The renewed surge in Treasury yields was the catalyst for a slide in equities, with geopolitical tensions and dire forecasts from bellwethers WMT and HD further souring the mood.
There are growing fears that the Fed is nowhere near wrapping up its war against inflation—let alone pivoting—continued to hurt bond investors who as recently as 10 days ago were believing a rate cut will occur this year.
As noted many times, this is the inverse as to what the Fed was adamantly projecting and Wall Street is now beginning to accept the Federal Reserve’s version of tomorrow’s reality.
According to Bloomberg, the swaps market is now projecting a 5.3% Fed Funds peak occurring in June/July and will maintain this rate until mid-2024. As noted above, as recently as 10 days, swaps were projecting a peak rate of 4.5% to 4.75% and a rate reduction sometime in June/July.
Because of inflation, yields have reached new highs for 2023 and yesterday’s equity selloff engulfed every major group in the S & P 500, wiping out February’s advance and headed toward its worst slump since mid-December. The Dow is now negative for the year as is the Treasury market. The NASDAQ is also negative for the month.
As widely noted three weeks ago, the Treasury market had its best start to a new year in over 35 years. The velocity of change is incredible.
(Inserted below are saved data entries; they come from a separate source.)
-- ==== Sys2Proof/Tests/Slice0.lean ====
section
/-! SUPPORT. The model's own tests. Expected results are the vectors of spec/95_test_vectors.md (cited as A<n>, W<n> and
by section) and the words of spec/30_encoding.md R37 and R41; none is the model's own answer. -/

namespace Sys2Proof.Tests

open Sys2Proof.Machine Sys2Proof.Safety

/-! ## Small states -/

/-- Reset with OS_INIT = 0, ENV at 0 and HOST to move (the conventions of 95_test_vectors.md). -/
def idle : State := { State.reset with os := 0, rxc := false, rxdata := 0x00, turn := .host }

/-- After `init 95`, with no CLOCK cycle since. -/
def configured : State :=
  { idle with divh := some 0x00, divl := some 0x5F, divq := some 0x005F, presc := some 95, ctrl := 0x18,
              frame := some 0x0E }

/-- After `init 95` and `wr DATA, 0x61`, with no CLOCK cycle since. -/
def loaded : State := { configured with txb := some 0x61, txbFull := true }

/-- The last stop bit of a frame waits, and a byte waits behind it; the next cycle is a bit tick. -/
def lastBit : State :=
  { loaded with tsrQ := [true], tsrActive := true, txd := false, presc := some 0, os := 15 }

/-- A frame is on the line, with the buffer empty. -/
def shifting : State := { lastBit with txbFull := false }

/-- `s` with HOST's program. -/
def withProgram (s : State) (p : List Stmt) : State := { s with program := p }

/-- The next state an answer holds. -/
def state? : Result → Option State
  | .next t => some t
  | .fault _ => none
  | .refused _ => none

/-- The fault an answer holds. -/
def fault? : Result → Option Fault
  | .next _ => none
  | .fault f => some f
  | .refused _ => none

/-- The refusal an answer holds. -/
def refusal? : Result → Option Refusal
  | .next _ => none
  | .fault _ => none
  | .refused x => some x

/-! ## Well-formedness: the ill-formed term that each check refuses -/

theorem test_wf_reserved_offset : (Instr.reserved 0 5 0x00).wellFormed = false := by decide
theorem test_wf_invalid_offset : (Instr.invalid 6 0x01).wellFormed = false := by decide
theorem test_wf_invalid_datum : (Instr.invalid 0 0x00).wellFormed = false := by decide

/-! ## Decoding, one word per constructor, written out from R35 and R37 -/

theorem test_decode_rdDivh : decode 0b0_000_00000000 = .rdDivh := by decide
theorem test_decode_rdDivl : decode 0b0_001_00000000 = .rdDivl := by decide
theorem test_decode_rdCtrl : decode 0b0_010_00000000 = .rdCtrl := by decide
theorem test_decode_rdFrame : decode 0b0_011_00000000 = .rdFrame := by decide
theorem test_decode_rdStatus : decode 0b0_100_00000000 = .rdStatus := by decide
theorem test_decode_rdData : decode 0b0_101_00000000 = .rdData := by decide
theorem test_decode_wrDivh : decode 0b1_000_11110011 = .wrDivh 0xF3 := by decide
theorem test_decode_wrDivl : decode 0b1_001_01011111 = .wrDivl 0x5F := by decide
theorem test_decode_wrCtrl : decode 0b1_010_00011000 = .wrCtrl 0x18 := by decide
theorem test_decode_wrFrame : decode 0b1_011_00001110 = .wrFrame 0x0E := by decide
theorem test_decode_wrStatus : decode 0b1_100_00100000 = .wrStatus 0x20 := by decide
theorem test_decode_wrData : decode 0b1_101_01100001 = .wrData 0x61 := by decide
theorem test_decode_reserved : decode 0b0_110_00000001 = .reserved 0 6 0x01 := by decide
theorem test_decode_invalid : decode 0b0_000_11111111 = .invalid 0 0xFF := by decide

/-- R41's examples. -/
theorem test_statement_words :
    wrWord .ctrl 0x18 = 0xA18 ∧ wrWord .data 0x61 = 0xD61 ∧ rdWord .status = 0x400 := by decide

theorem test_table_word : decodeTableWord 16 0xD61 = some (.wrData 0x61) ∧ decodeTableWord 16 0x1000 = none := by
  decide

/-! ## The accesses -/

/-- A2. -/
theorem test_rdDivh : (state? (exec .rdDivh { idle with divh := some 0xF3 })).map (·.t) = some (some 0xF3) := by decide
/-- A1. -/
theorem test_rdDivh_unwritten : fault? (exec .rdDivh idle) = some (.unwrittenRead 0) := by decide
/-- A4: DIVQ is ⊥, and DIVL reads back. -/
theorem test_rdDivl : (state? (exec .rdDivl { idle with divl := some 0x5F })).map (fun t => (t.t, t.divq)) =
    some (some 0x5F, none) := by decide
/-- A7. -/
theorem test_rdCtrl : (state? (exec .rdCtrl { idle with ctrl := 0x08 })).map (·.t) = some (some 0x08) := by decide
/-- A6. -/
theorem test_rdCtrl_both : (state? (exec .rdCtrl configured)).map (·.t) = some (some 0x18) := by decide
/-- A9. -/
theorem test_rdFrame : (state? (exec .rdFrame { idle with frame := some 0x06 })).map (·.t) = some (some 0x06) := by
  decide
/-- A11. -/
theorem test_rdStatus : (state? (exec .rdStatus { idle with rxc := true })).map (·.t) = some (some 0xA0) := by decide
/-- A12. -/
theorem test_rdStatus_full : (state? (exec .rdStatus loaded)).map (·.t) = some (some 0x00) := by decide
/-- A15: RXDATA, not TXB. -/
theorem test_rdData : (state? (exec .rdData loaded)).map (·.t) = some (some 0x00) := by decide
/-- A16. -/
theorem test_wrDivh : (state? (exec (.wrDivh 0xF3) idle)).map (fun t => (t.divh, t.divq, t.presc)) =
    some (some 0xF3, none, none) := by decide
/-- A21: GARBLE is set, DIVQ is not changed. -/
theorem test_wrDivh_busy : (state? (exec (.wrDivh 0x00) loaded)).map (fun t => (t.divq, t.garble)) =
    some (some 0x005F, true) := by decide
/-- A17. -/
theorem test_wrDivl : (state? (exec (.wrDivl 0xFF) { idle with divh := some 0x01 })).map
    (fun t => (t.divl, t.divq, t.presc)) = some (some 0xFF, some 0x01FF, some 511) := by decide
/-- A19: no commit while DIVH is ⊥. -/
theorem test_wrDivl_alone : (state? (exec (.wrDivl 0x00) idle)).map (fun t => (t.divl, t.divq, t.presc)) =
    some (some 0x00, none, none) := by decide
/-- A28: TXEN stays 1 and RXEN is cleared while busy. -/
theorem test_wrCtrl : (state? (exec (.wrCtrl 0x08) loaded)).map (·.ctrl) = some 0x08 := by decide
/-- A30: X4 comes before X5. -/
theorem test_wrCtrl_order : refusal? (exec (.wrCtrl 0x81) loaded) = some (.reservedBits 2 0x81) := by decide
/-- A37. -/
theorem test_wrFrame : (state? (exec (.wrFrame 0x0E) loaded)).map (fun t => (t.frame, t.garble)) =
    some (some 0x0E, true) := by decide
/-- A34. -/
theorem test_wrFrame_reserved : refusal? (exec (.wrFrame 0x01) idle) = some (.reservedBits 3 0x01) := by decide
/-- A39. -/
theorem test_wrStatus : refusal? (exec (.wrStatus 0x20) idle) = some (.statusWrite 0x20) := by decide
/-- A43: STATUS then reads 0x00. -/
theorem test_wrData : (state? (exec (.wrData 0x61) configured)).map (fun t => (t.txb, t.txbFull, t.statusByte)) =
    some (some 0x61, true, 0x00) := by decide
/-- A46: F3 comes before F2. -/
theorem test_wrData_order : fault? (exec (.wrData 0x00) { loaded with divq := none }) =
    some (.unconfiguredTransmit 0x00) := by decide
/-- A47. -/
theorem test_reserved : refusal? (exec (decode 0xE55) idle) = some (.reservedOffset 0xE55) := by decide
/-- 30_encoding.md R38, word 0x420. -/
theorem test_invalid : refusal? (exec (decode 0x420) idle) = some (.invalidEncoding 0x420) := by decide
/-- A49: X7 comes before X1. -/
theorem test_wide : refusal? (step (withProgram idle [.wide 6 0])) = some (.wideAccess 2) := by decide
/-- A50: no step is enabled in a faulted state. -/
theorem test_marked : fault? (exec .rdCtrl { idle with faulted := some (.txOverrun 0x62) }) =
    some (.txOverrun 0x62) := by decide
/-- P4, interleaving A: the fault is recorded and nothing else changes. -/
theorem test_recorded : advanceAccess (.wrData 0x42) loaded = { loaded with faulted := some (.txOverrun 0x42) } := by
  decide

/-! ## HOST's statements (95_test_vectors.md Part 2 section 8) -/

theorem test_poll_set : (state? (step (withProgram configured [.poll .status 5]))).map (fun t => (t.t, t.pc)) =
    some (some 0x20, 1) := by decide
theorem test_poll_clear : (state? (step (withProgram loaded [.poll .status 5]))).map (fun t => (t.t, t.pc)) =
    some (some 0x00, 0) := by decide
theorem test_delay : (state? (step (withProgram idle [.delay 3]))).map (fun t => (t.wait, t.pc)) = some (3, 1) := by
  decide
theorem test_jmp : (state? (step (withProgram idle [.jmp 7]))).map (·.pc) = some 7 := by decide
theorem test_halt : (state? (step (withProgram idle [.halt]))).map (fun t => (t.halted, t.pc)) = some (true, 0) := by
  decide
/-- W7 and R43: the words `init 95` issues (W1). -/
theorem test_init_statements :
    initSeq 95 = [.wr .divh 0x00, .wr .divl 0x5F, .wr .ctrl 0x18, .wr .frame 0x0E] := by decide
/-- R46's program, with its label resolved (P3's statements). -/
theorem test_assemble_main : assemble (mainLines 0 200) =
    some (initSeq 0 ++ [.poll .status 5, .wr .data 0x61, .delay 200, .jmp 4]) := by decide
/-- R41: an imm8 outside 0..255 is an assembly error. -/
theorem test_assemble_error : assemble [⟨none, .wr .data 256⟩] = none := by decide

/-! ## Divider, frame and clock -/

/-- 95_test_vectors.md Part 2 section 4, rows 1, 2, 6, 7 and 8. -/
theorem test_divisor_formula :
    divisorOf 14745600 9600 = 95 ∧ divisorOf 16000000 9600 = 103 ∧ divisorOf 16000000 1000000 = 0 ∧
    divisorOf 1000000 115200 = 0xFFFF ∧ divisorOf 16000000 240 = 0x1045 := by decide
/-- R63: F_CLK = 16000000 and BAUD = 15 give D = 66665, whose stored value is out of range all the same. -/
theorem test_divisor_oversize : 0x0FFF < (divisorOf 16000000 15).toNat := storedDivisor_of_gt (by decide)
/-- 95_test_vectors.md Part 2 section 7. -/
theorem test_bit_time : bitTime 95 = 1536 := by decide
/-- 95_test_vectors.md Part 2 section 5, the rows E = 2, OS = 10 and OS = 15. -/
theorem test_first_bit_tick : cyclesToBitTick 2 2 10 = 18 ∧ cyclesToBitTick 2 2 15 = 3 ∧ cyclesToBitTick 2 2 0 = 48 := by
  decide
/-- 95_test_vectors.md Part 2 section 6, rows 1 and 8. -/
theorem test_frame_bits :
    frameBits 0x61 0x0E = [false, true, false, false, false, false, true, true, false, true, true] ∧
    frameBits 0xFF 0x08 = [false, true, true, true, true, true, true, true] := by decide
/-- R67: a p-tick at OS = 15 is a bit tick; at OS = 14 it is not. -/
theorem test_bit_tick : (oversamplePhase true { idle with os := 15 }).2 = true ∧
    (oversamplePhase true { idle with os := 14 }).2 = false := by decide
/-- R66: the reload at 0 ticks. -/
theorem test_prescaler : (prescalerPhase { configured with presc := some 0 }).1.presc = some 95 ∧
    (prescalerPhase { configured with presc := some 0 }).2 = true := by decide
/-- P1, cycle 1: the load, with UDRE back at 1. -/
theorem test_cycle_loads : (clockCycle loaded).tsrQ = frameBits 0x61 0x0E ∧ (clockCycle loaded).udre = true := by decide
/-- P2, cycle 176: the bit tick drives the last bit, and the waiting byte loads in the same cycle. -/
theorem test_cycle_last_bit : (clockCycle lastBit).txd = true ∧ (clockCycle lastBit).tsrQ.length = 11 ∧
    (clockCycle lastBit).txbFull = false := by decide
/-- P5, cycle 192: the line returns to mark and GARBLE is cleared, with no draw. -/
theorem test_cycle_ends_garble :
    let t := clockCycle { shifting with tsrQ := [], garble := true }
    t.txd = true ∧ t.garble = false ∧ t.txIdle = true := by decide

/-! ## Witnesses: states and operands that meet the hypotheses of each statement -/

/-- A state configured with a divisor of 95 and 8N2 that meets the rest of the invariant. -/
theorem inv_with_95 {s : State} {p : EffDivisor} (hc : s.ctrl = 0x18) (hf : s.frame = some 0x0E)
    (hh : s.divh = some 0x00) (hl : s.divl = some 0x5F) (hq : s.divq = some 0x005F) (hp : s.presc = some p)
    (hle : p.toNat ≤ 95) (hb : s.txbFull = true → s.txb.isSome = true) (hlen : s.tsrQ.length ≤ 11)
    (hm : s.tsrActive = false → s.txd = true) (hg : s.garble = false) : MachineInv s where
  ctrlReserved := by rw [hc]; decide
  frameReserved f h := by rw [hf] at h; rw [← Option.some.inj h]; decide
  prescWithDivq := by rw [hp, hq]; rfl
  prescBound q p' h h' := by
    rw [hq] at h; rw [hp] at h'
    rw [← Option.some.inj h, ← Option.some.inj h']
    exact hle.trans (by decide)
  divqAfterHalves _ := by rw [hh, hl]; exact ⟨rfl, rfl⟩
  fullHoldsByte := hb
  busyConfigured _ := by rw [hf, hq]; exact ⟨rfl, rfl⟩
  shiftLength := hlen
  disabledIdle h := by rw [State.txen, hc] at h; exact absurd h (by decide)
  quietLineMark := hm
  garbleWhileBusy h := by rw [hg] at h; cases h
Most will agree many equities have not discounted higher interest rates for such depresses current value of future expected cashflows. Many valuations are just beginning to discount the new reality of higher interest rates, rates that will be held at these levels longer than previously believed.
What will happen today? Will the Minutes from the recent FOMC meeting be of any relevancy?
Last night the foreign markets were down. London was down 1.06%, Paris down 0.81%, Frankfurt down 0.63%. China was down 0.47%, Japan down 1.34% and Hang Seng down 0.51%. Futures are down about 0.2% on monetary policy and geopolitical angst. The 10-year is up 6/32to yield 3.93%.